= 'Abd al-Razzaq al-Hasani =

Iraqi historian and politician

'Abd al-Razzaq al-Hasani (عبد الرزاق الحسني) (1903–1997) was an Iraqi historian and politician. He was a prominent proponent of Iraqi nationalism in particular for matters involving Iraqis, and Arab nationalism in general.

==Biography==
Al-Hasani in a 1924 article titled "Shi'i Majority in Iraq" warned of the dangers of discrimination by the Sunni-dominated government against the Shi'a majority of Iraq's citizens as having the potential to harm attempts to forge national unity in Iraq. He was a strong opponent of the British Mandate of Mesopotamia and British influence in Iraq, claiming the British believed that power in the mandate belonged to them alone and not to Iraqis at all.
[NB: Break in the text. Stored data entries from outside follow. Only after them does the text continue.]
-- ==== Sys2Proof/Laws/Operands.lean ====
section
/-!
SUPPORT. Sys2Proof/Laws/Operands.lean: what writing a result and completing an instruction do to a context and to the state.
-/

namespace Sys2Proof.Machine

open Sys2Proof Sys2Proof.Safety

/-! ### Registers -/

/-- A register after a write of a register. -/
theorem Context.reg_setReg (c : Context) (k k' : Cls) (n m : Nat) (x : Vec) :
    (c.setReg k n x).reg k' m = if k' = k ∧ m = n ∧ drops k n = false then cut k x else c.reg k' m := by
  cases k <;> cases k' <;> simp only [Context.setReg, Context.cleanReg, Context.reg, drops, cut] <;>
    by_cases hn : n = 0 <;> by_cases hm : m = n <;> subst_vars <;> simp_all

theorem Context.reg_writeReg (c : Context) (lat : Lat) (k k' : Cls) (n m : Nat) (x : Vec) :
    (c.writeReg lat k n x).reg k' m = if k' = k ∧ m = n ∧ drops k n = false then cut k x else c.reg k' m := by
  rw [← Context.reg_setReg]
  unfold Context.writeReg
  cases lat with
  | fixed l => by_cases h : l ≤ 1 <;> simp only [h, if_true, if_false] <;> cases k' <;> rfl
  | variable_ => cases k' <;> rfl

theorem Context.reg_writeLanes (c : Context) (lat : Lat) (n m : Nat) (k : Cls) (a : Mask) (x : Vec) :
    (c.writeLanes lat n a x).reg k m = (c.writeReg (laneLat a lat) .v n x).reg k m := by
  cases k <;> rfl

@[simp] theorem Context.reg_push (c : Context) (x : Vec) (k : Cls) (n : Nat) : (c.push x).reg k n = c.reg k n := by
  cases k <;> rfl

@[simp] theorem cut_cut (k : Cls) (x : Vec) : cut k (cut k x) = cut k x := by
  cases k <;> simp [cut]

theorem cut_ofWord (w : Word) : cut .g (ofWord w) = ofWord w := by
  simp [cut, ofWord]

theorem cut_ofMask (m : Mask) : cut .p (ofMask m) = ofMask m := by
  simp [cut, ofMask]

theorem Context.reg_dst (c : Context) (lat : Lat) (k k' : Cls) (d : Fld) (m : Nat) (x : Vec) :
    (c.dst lat k d x).reg k' m = if k' = k ∧ m = d.toNat ∧ keeps k d = true then cut k x else c.reg k' m := by
  unfold Context.dst keeps
  by_cases h : 56 ≤ d.toNat
  · simp [h, Nat.not_lt.2 h]
  · by_cases h' : drops k d.toNat = true
    · simp [h, h']
    · simp [h, h', Context.reg_writeReg, Nat.lt_of_not_le h]

/-- The first cause of two readings together, where neither has one. -/
theorem cause_or (k u e p u' e' p' : Bool)
    (h : (if u = true then some 2 else if (k && e) = true then some 3 else if p = true then some 352 else none) = none)
    (h' : (if u' = true then some 2 else if (k && e') = true then some 3 else if p' = true then some 352 else none) = none) :
    (if (u || u') = true then some 2 else if (k && (e || e')) = true then some 3
      else if (p || p') = true then some 352 else (none : Option Nat)) = none := by
  revert h h'
  cases k <;> cases u <;> cases e <;> cases p <;> cases u' <;> cases e' <;> cases p' <;> decide

/-- Several fields can be read when each can be: no early read, no undefined distance and no poison among them. -/
theorem Context.readTrap_cons (c : Context) (x : Cls × Fld) (l : List (Cls × Fld)) (h : c.readTrap [x] = none)
    (hl : c.readTrap l = none) : c.readTrap (x :: l) = none := by
  unfold Context.readTrap Context.causeOf at *
  simp only [List.any_cons, List.any_nil, Bool.or_false] at *
  exact cause_or _ _ _ _ _ _ _ h hl

theorem Context.reg_entryEcc (c : Context) (l : List (Nat × Nat × Nat)) (k : Cls) (n : Nat) : (c.entryEcc l).reg k n = c.reg k n := by
  cases k <;> rfl

/-! ### The rest of a context -/

theorem Context.rest_setReg (c : Context) (k : Cls) (n : Nat) (x : Vec) : ContextRest c (c.setReg k n x) := by
  cases k
  · simp only [Context.setReg]; split <;> rfl
  · rfl
  · rfl
  · simp only [Context.setReg]; split <;> rfl

theorem contextRest_trans {a b c : Context} (h : ContextRest a b) (h' : ContextRest b c) : ContextRest a c := by
  unfold ContextRest at *; rw [h] at h'; exact h'

theorem Context.rest_writeReg (c : Context) (lat : Lat) (k : Cls) (n : Nat) (x : Vec) : ContextRest c (c.writeReg lat k n x) := by
  have h := Context.rest_setReg c k n x
  refine contextRest_trans h ?_
  unfold Context.writeReg
  cases lat with
  | fixed l => by_cases h : l ≤ 1 <;> simp only [h, if_true, if_false] <;> rfl
  | variable_ => rfl

theorem Context.rest_writeLanes (c : Context) (lat : Lat) (n : Nat) (m : Mask) (x : Vec) : ContextRest c (c.writeLanes lat n m x) :=
  contextRest_trans (Context.rest_writeReg c (laneLat m lat) .v n x) rfl

theorem Context.rest_dst (c : Context) (lat : Lat) (k : Cls) (d : Fld) (x : Vec) : ContextRest c (c.dst lat k d x) := by
  unfold Context.dst
  dsimp only
  split
  · rfl
  · split
    · rfl
    · exact contextRest_trans (Context.rest_writeReg ..) rfl

theorem Context.rest_passed (c : Context) (clock : Nat) (st : BitVec 3) : ContextRest c (c.passed clock st) := rfl

theorem Context.rest_fallTo (c : Context) (a n : Word) : ContextRest c (c.fallTo a n) := rfl

theorem Context.rest_sequel (c : Context) (len : Nat) : ContextRest c (c.sequel len) := by
  unfold Context.sequel
  dsimp only
  split
  · rfl
  · repeat' (first | rfl | split)

theorem Context.rest_complete (c : Context) (clock : Nat) (h : Hdr) (len : Nat) : ContextRest c (c.complete clock h len) :=
  contextRest_trans (Context.rest_passed c clock h.stall) (Context.rest_sequel _ len)

/-- What completing an instruction keeps of a context: registers, flags and history; and where it goes. -/
theorem Context.complete_keeps (c : Context) (clock : Nat) (h : Hdr) (len : Nat) :
    (∀ k n, (c.complete clock h len).reg k n = c.reg k n) ∧ (c.complete clock h len).fflags = c.fflags
    ∧ (c.complete clock h len).hist = c.hist ∧ (c.complete clock h len).notBefore = clock + 1 + h.stall.toNat
    ∧ (c.frame = none → c.loops = [] → (c.complete clock h len).pc = c.pc + BitVec.ofNat 64 len) := by
  unfold Context.complete
  have key : ∀ c' : Context,
      (∀ k n, (c'.sequel len).reg k n = c'.reg k n) ∧ (c'.sequel len).fflags = c'.fflags
      ∧ (c'.sequel len).hist = c'.hist ∧ (c'.sequel len).notBefore = c'.notBefore := by
    intro c'
    unfold Context.sequel Context.fallTo
    dsimp only
    repeat' (first | exact ⟨fun k n => by cases k <;> rfl, rfl, rfl, rfl⟩ | split)
  obtain ⟨h1, h2, h3, h4⟩ := key (c.passed clock h.stall)
  refine ⟨fun k n => by rw [h1]; cases k <;> rfl, by rw [h2]; rfl, by rw [h3]; rfl, by rw [h4]; rfl, fun hf hl => ?_⟩
  have : (c.passed clock h.stall).frame = none := hf
  unfold Context.sequel
  rw [this]
  show (loopCount c.loops c.pc _).2 = _
  rw [hl]; rfl

/-! ### The state -/

@[simp] theorem State.setCtx_setCtx (s : State) (c : Context) : s.setCtx (s.setCtx c).ctx = s.setCtx c := by
  rw [State.ctx_setCtx]

/-- Completing the issuing instruction changes the issuing context alone. -/
theorem State.done_only (s : State) (h : Hdr) (len : Nat) (f : Context → Context) : OnlyContext s (s.done h len f) := by
  unfold OnlyContext State.done; rw [State.ctx_setCtx]

theorem State.done_ctx (s : State) (h : Hdr) (len : Nat) (f : Context → Context) :
    (s.done h len f).ctx = (f s.ctx).complete s.clock h len := by
  unfold State.done; rw [State.ctx_setCtx]

theorem Context.dst_fields (c : Context) (lat : Lat) (k : Cls) (d : Fld) (x : Vec) :
    (c.dst lat k d x).fflags = c.fflags ∧ (c.dst lat k d x).frame = c.frame ∧ (c.dst lat k d x).loops = c.loops
    ∧ (c.dst lat k d x).pc = c.pc ∧ (dstOk k d = true →
      (c.dst lat k d x).hist = ((if k = .p ∧ d = 0 then 0xFFFF else cut k x) :: c.hist).take 8) := by
  have hs : ∀ n, (c.setReg k n (cut k x)).fflags = c.fflags ∧ (c.setReg k n (cut k x)).frame = c.frame
      ∧ (c.setReg k n (cut k x)).loops = c.loops ∧ (c.setReg k n (cut k x)).pc = c.pc
      ∧ (c.setReg k n (cut k x)).hist = c.hist := by
    intro n
    cases k
    · simp only [Context.setReg]; split <;> exact ⟨rfl, rfl, rfl, rfl, rfl⟩
    · exact ⟨rfl, rfl, rfl, rfl, rfl⟩
    · exact ⟨rfl, rfl, rfl, rfl, rfl⟩
    · simp only [Context.setReg]; split <;> exact ⟨rfl, rfl, rfl, rfl, rfl⟩
  have hw : ∀ n, (c.writeReg lat k n (cut k x)).fflags = c.fflags ∧ (c.writeReg lat k n (cut k x)).frame = c.frame
      ∧ (c.writeReg lat k n (cut k x)).loops = c.loops ∧ (c.writeReg lat k n (cut k x)).pc = c.pc
      ∧ (c.writeReg lat k n (cut k x)).hist = c.hist := by
    intro n; unfold Context.writeReg; cases lat with
    | fixed l => dsimp only; split <;> exact hs n
    | variable_ => exact hs n
  unfold Context.dst
  dsimp only
  split
  · next h => 
    refine ⟨rfl, rfl, rfl, rfl, fun _ => ?_⟩
    have : ¬ (k = .p ∧ d = 0) := by rintro ⟨-, rfl⟩; simp at h
    rw [if_neg this]; rfl
  · split
    · next h h' =>
      refine ⟨rfl, rfl, rfl, rfl, fun _ => ?_⟩
      simp only [drops, Bool.and_eq_true, beq_iff_eq, Bool.or_eq_true] at h'
      have hd : d = 0 := by have := h'.1; exact BitVec.eq_of_toNat_eq (by simpa using this)
      subst hd
      rcases h'.2 with rfl | rfl <;> rfl
    · next h h' =>
      refine ⟨(hw _).1, (hw _).2.1, (hw _).2.2.1, (hw _).2.2.2.1, fun _ => ?_⟩
      have : ¬ (k = .p ∧ d = 0) := by rintro ⟨rfl, rfl⟩; exact h' rfl
      rw [if_neg this]
      show (_ :: _).take 8 = _
      rw [(hw _).2.2.2.2]

/-- The law of the shape `scalar` (R273). -/
theorem State.scalar_wrote {s : State} {h : Hdr} {len : Nat} {lat : Lat} {k : Cls} {d : Fld} {srcs : List (Cls × Fld)}
    {f : Context → Vec} (hd : dstOk k d = true) (he : Enabled s h srcs) :
    Wrote s (s.scalar h len lat k d srcs f) h len k d (cut k (f s.ctx)) := by
  unfold State.scalar State.guarded State.guardedBy
  simp only [he.pred, he.lanes, he.reads, if_false]
  have hf := Context.dst_fields s.ctx lat k d (f s.ctx)
  have hc := Context.complete_keeps (s.ctx.dst lat k d (f s.ctx)) s.clock h len
  refine ⟨State.done_only .., ?_, ?_, fun k' n => ?_, ?_, ?_, ?_⟩
  · rw [State.done_ctx]; exact contextRest_trans (Context.rest_dst ..) (Context.rest_complete ..)
  · rw [State.done_ctx, hc.2.1, hf.1]; simp
  · rw [State.done_ctx, hc.1, Context.reg_dst]
  · rw [State.done_ctx, hc.2.2.1, hf.2.2.2.2 hd]
  · intro h1 h2; rw [State.done_ctx, hc.2.2.2.2 (by rw [hf.2.1, h1]) (by rw [hf.2.2.1, h2]), hf.2.2.2.1]
  · rw [State.done_ctx, hc.2.2.2.1]

end Sys2Proof.Machine
end

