/-- Two sources and the destination, read as a third. -/
theorem writesLanes_of_vlane2d {f : Context → Word32 → Word32 → Word32 → Word32 × Flags} (hd : blockAt bk d = true)
    (he : Readable s h ([a, b, d].flatMap (blockSrcs bk))) (hi : exec i s = .next (s.vlane2d h lat bk d a b f))
    (hg : ∀ r n, f s.ctx (lane (s.ctx.srcV (blockFld bk a r)) n) (lane (s.ctx.srcV (blockFld bk b r)) n)
      (lane (s.ctx.srcV (blockFld bk d r)) n) = g r n) :
    WritesLanes i s h bk d g :=
  writesLanes_of_vlanes hd he (by simp) hi hg

/-- Three sources; such an instruction raises no flag. -/
theorem writesLanes_of_vlane3 {f : Word32 → Word32 → Word32 → Word32} (hd : blockAt bk d = true)
    (he : Readable s h ([a, b, c].flatMap (blockSrcs bk))) (hi : exec i s = .next (s.vlane3 h lat bk d a b c f))
    (hg : ∀ r n, (f (lane (s.ctx.srcV (blockFld bk a r)) n) (lane (s.ctx.srcV (blockFld bk b r)) n)
      (lane (s.ctx.srcV (blockFld bk c r)) n), 0) = g r n) :
    WritesLanes i s h bk d g :=
  writesLanes_of_vlanes hd he (by simp) hi hg

end Shapes

/-! ### The statement -/

/-- The destination of a three-operand form keeps its block in the grid (R234). -/
theorem blockAt_of_vBlk3 {bk : Block} {d a b : Fld} (h : vBlk3 bk d a b = true) : blockAt bk d = true := by
  simp only [vBlk3, vBlk2, Bool.and_eq_true] at h
  obtain ⟨⟨⟨-, hd⟩, -⟩, -⟩ := h
  exact hd

/-- Settles O5: each instruction has a per-lane shape, with the lane function that the statement names; the clamp, the funnel
shifts and the bit count are the lane values above. -/
theorem vectorIntegerResults : Obligations.VectorIntegerResults := by
  intro s h bk d a b c hblk _
  have hd : blockAt bk d = true := blockAt_of_vBlk3 hblk
  refine ⟨fun t => ⟨?viadd, ?visub, ?vimul, ?vimad⟩, ?vand, ?vor, ?vxor, ?vshl, ?vshr, ?vfshl, ?vfshr, ?vpopc, ?vmov, ?vperm,
    fun hbk tt => ?vlop3⟩ <;> intro he
  case viadd | visub | vimul => exact writesLanes_of_vlane2 hd he rfl fun _ _ => satLane_eq t _
  case vimad => exact writesLanes_of_vlane2d hd he rfl fun _ _ => satLane_eq t _
  case vand | vor | vxor | vshl | vshr => exact writesLanes_of_vlane2 hd he rfl fun _ _ => rfl
  case vfshl => exact writesLanes_of_vlane3 hd he rfl fun _ _ => congrArg (·, 0) (highHalf_shiftLeft _ _ _)
  case vfshr => exact writesLanes_of_vlane3 hd he rfl fun _ _ => congrArg (·, 0) (lowHalf_shiftRight _ _ _)
  case vpopc =>
    exact writesLanes_of_vlane1 hd he rfl fun _ _ => congrArg (BitVec.ofNat 32 ·, 0) (popcount_eq_countP _ 32)
  case vmov => exact writesLanes_of_vlane1 hd he rfl fun _ _ => rfl
  case vperm => exact writesLanes_of_vlanes hd he (by simp) rfl fun _ _ => rfl
  case vlop3 =>
    subst hbk
    exact writesLanes_of_vlane3 hd he rfl fun _ _ => rfl

end Sys2Proof.Machine
end
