-- ==== Sys2Proof/WellFormed.lean ====
section
/-! DEFINITION. Which terms of `Instr` are legal Commands, and which of them a profile can send. -/

namespace Sys2Proof

/-- 30_encoding.md R77, R84: the font code is 0, 1 or 2. R113, R8: with `COLOR_ARGC = 4` a SetColor Command has
four operands, so the fifth field holds the 0 of an unused field (log 12). -/
def WellFormed (P : Params) : Instr → Bool
  | .setMode _ => true
  | .writeText _ _ => true
  | .setFont _ font => decide (font.toNat ≤ 2)
  | .setColor _ _ _ _ o4 =>
    match P.colorArgc with
    | .four => decide (o4 = 0)
    | .five => true
  | .animateNone _ => true
  | .animateBlink _ _ => true
  | .animateSlide _ _ _ => true
  | .setPixel _ _ _ _ _ => true
  | .setRow _ => true
  | .clear => true
  | .outputEnable => true
  | .outputDisable => true

/-- 41_frame_wrapping.md R144, R145: a payload of `n` bytes is not too long under the profile. -/
def Params.fits (P : Params) : Profile → Nat → Bool
  | .framed, n => decide (n ≤ framedMaxPayload)
  | .legacy, n =>
    match P.legacyMaxPayload with
    | none => true
    | some m => decide (n ≤ m)

/-- R79, R144, R145: a well-formed command that the profile can send. -/
def Sendable (P : Params) (p : Profile) (i : Instr) : Bool :=
  WellFormed P i && (!i.framedOnly || decide (p = .framed)) && P.fits p (i.payloadLength P)

end Sys2Proof
end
Al-Hasani is noted for having written a book titled The Political History of Iraq (in the Arabic language), in which he considered the Hamrin Mountain Range as a natural border of Kurdistan. His approach towards this sensitive issue concerning the border created controversy about the ethnicity of Kirkuk city. Kirkuk is a multiethnic city in Iraq. The ethnic identity of the city has been disputed among Kurds, Turkmen, Arabs, and Assyrians. This controversial approach was also supported in the past by many foreign researchers, including Cecil J. Edmonds in his book, "Kurds, Turks and Arabs. Politics, Travel and Research in North-eastern Iraq, 1919-1925", published by London: Oxford Press, 1957.

Al-Hassani has other famous books as "Tarikh al-Ahwarat al-Iraqi" ("History of Iraqi Marshes") and "Ancient and Modern Iraq" published by Al-Irfan press, Saida, Lebanon, 1956.